▶ What is expected
The answer consists of one number: how many lines of the data below include the string "execLinkDown".

[Extracted records]
-- ==== Sys2Proof/Laws/LeadsE.lean ====
section
/-! SUPPORT. Laws/LeadsE.lean: what the operations and the commands of these files keep: Pair, PorchOps, HostOps, HostLink, Porch. -/

namespace Sys2Proof.Machine

theorem execClaimStartB_from (s : State) : LeadsOut s (execClaimStartB s) := by
  unfold execClaimStartB
  repeat' first
    | with_reducible exact State.Leads.refl _ | with_reducible refine State.claimStart_from _ _ ?_
    | (with_reducible refine pairAct_from _ _ _ (fun s => ?_))

theorem execTakeover_from (s : State) : LeadsOut s (execTakeover s) := by
  unfold execTakeover
  try dsimp only
  repeat' first
    | with_reducible exact State.Leads.refl _ | with_reducible refine State.claim_from _ _ ?_
    | with_reducible refine State.onPair_from _ _ ?_ | (with_reducible refine pairAct_from _ _ _ (fun s => ?_))

theorem execClaimGuardEnd_from (s : State) : LeadsOut s (execClaimGuardEnd s) := by
  unfold execClaimGuardEnd
  try dsimp only
  repeat' first
    | with_reducible exact State.Leads.refl _ | with_reducible refine State.onPair_from _ _ ?_
    | with_reducible refine State.takeWings_from _ _ ?_ | with_reducible refine State.refreshKeeper_from _ ?_
    | (with_reducible refine pairAct_from _ _ _ (fun s => ?_))

theorem execContention_from (w : Fin 2) (s : State) : LeadsOut s (execContention w s) := by
  unfold execContention
  try dsimp only
  repeat' first
    | with_reducible exact State.Leads.refl _ | with_reducible apply State.leads_ite | split
    | with_reducible refine State.on_from _ _ ?_ | with_reducible refine State.onPair_from _ _ ?_
    | with_reducible refine State.withdraw_from _ _ ?_ | with_reducible refine State.refreshCon_from _ ?_
    | (with_reducible refine pairAct_from _ _ _ (fun s => ?_))

theorem execPeerNoYield_from (w : Fin 2) (s : State) : LeadsOut s (execPeerNoYield w s) := by
  unfold execPeerNoYield
  repeat' first
    | with_reducible exact State.Leads.refl _ | with_reducible refine State.withdraw_from _ _ ?_
    | with_reducible refine State.on_from _ _ ?_ | with_reducible refine State.refreshCon_from _ ?_
    | (with_reducible refine pairAct_from _ _ _ (fun s => ?_))

theorem execRelease_from (w : Fin 2) (s : State) : LeadsOut s (execRelease w s) := by
  unfold execRelease
  repeat' first
    | with_reducible exact State.Leads.refl _ | with_reducible refine State.on_from _ _ ?_
    | with_reducible refine State.checkRelease_from _ ?_ | (with_reducible refine pairAct_from _ _ _ (fun s => ?_))

theorem execHbOutFault_from (s : State) : LeadsOut s (execHbOutFault s) := by
  unfold execHbOutFault
  repeat' first
    | with_reducible exact State.Leads.refl _ | with_reducible refine State.dropKey_from _ ?_
    | with_reducible refine State.on_from _ _ ?_ | with_reducible refine State.onPair_from _ _ ?_
    | with_reducible refine State.refreshCon_from _ ?_ | (with_reducible refine pairAct_from _ _ _ (fun s => ?_))

theorem execKeyInStuck_from (s : State) : LeadsOut s (execKeyInStuck s) := by
  unfold execKeyInStuck
  repeat' first
    | with_reducible exact State.Leads.refl _ | with_reducible refine State.on_from _ _ ?_
    | (with_reducible refine pairAct_from _ _ _ (fun s => ?_))

theorem execDriveConflict_from (site : Site) (s : State) : LeadsOut s (execDriveConflict site s) := by
  unfold execDriveConflict
  try dsimp only
  repeat' first
    | with_reducible exact State.Leads.refl _ | with_reducible apply State.leads_ite | split
    | with_reducible refine State.on_from _ _ ?_ | with_reducible refine State.enterSafe_from _ _ _ _ ?_
    | with_reducible refine State.slotRetry_from _ _ _ ?_ | (with_reducible refine pairAct_from _ _ _ (fun s => ?_))

theorem execPairResync_from (s : State) : LeadsOut s (execPairResync s) := by
  unfold execPairResync
  repeat' first
    | with_reducible exact State.Leads.refl _ | with_reducible refine State.markStale_from _ _ ?_
    | (with_reducible refine pairAct_from _ _ _ (fun s => ?_))

theorem execLaneLock_from (k : Fin 2) (s : State) : LeadsOut s (execLaneLock k s) := by
  unfold execLaneLock
  try dsimp only
  repeat' first
    | with_reducible exact State.Leads.refl _ | with_reducible refine State.on_from _ _ ?_
    | with_reducible refine State.onPair_from _ _ ?_ | (with_reducible refine pairAct_from _ _ _ (fun s => ?_))

theorem execLaneLockLoss_from (k : Fin 2) (copy : Bool) (s : State) : LeadsOut s (execLaneLockLoss k copy s) := by
  unfold execLaneLockLoss
  repeat' first
    | with_reducible exact State.Leads.refl _
    | with_reducible exact LeadsOut.next _
    | with_reducible apply State.leads_ite
    | with_reducible apply LeadsOut.ite
    | with_reducible refine LeadsOut.of ?_
    | with_reducible refine LeadsSeq.ok ?_
    | with_reducible refine LeadsSeq.error ?_
    | with_reducible apply LeadsSeq.ite
    | with_reducible refine State.laneLost_from _ _ _ ?_
    | with_reducible refine pairAct_from _ _ _ (fun s => ?_)
    | split
    | intro _
    | dsimp only

theorem execLinkUp_from (s : State) : LeadsOut s (execLinkUp s) := by
  unfold execLinkUp
  try dsimp only
  repeat' first
    | with_reducible exact State.Leads.refl _ | with_reducible refine State.on_from _ _ ?_
    | with_reducible refine State.markStale_from _ _ ?_ | with_reducible refine State.onPair_from _ _ ?_
    | (with_reducible refine pairAct_from _ _ _ (fun s => ?_))

theorem execLinkDown_from (s : State) : LeadsOut s (execLinkDown s) := by
  unfold execLinkDown
  try dsimp only
  repeat' first
    | with_reducible exact State.Leads.refl _ | with_reducible refine State.off_from _ _ ?_
    | with_reducible refine State.on_from _ _ ?_ | with_reducible refine State.markStale_from _ _ ?_
    | with_reducible refine State.onPair_from _ _ ?_ | (with_reducible refine pairAct_from _ _ _ (fun s => ?_))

▶ Answer for the task
2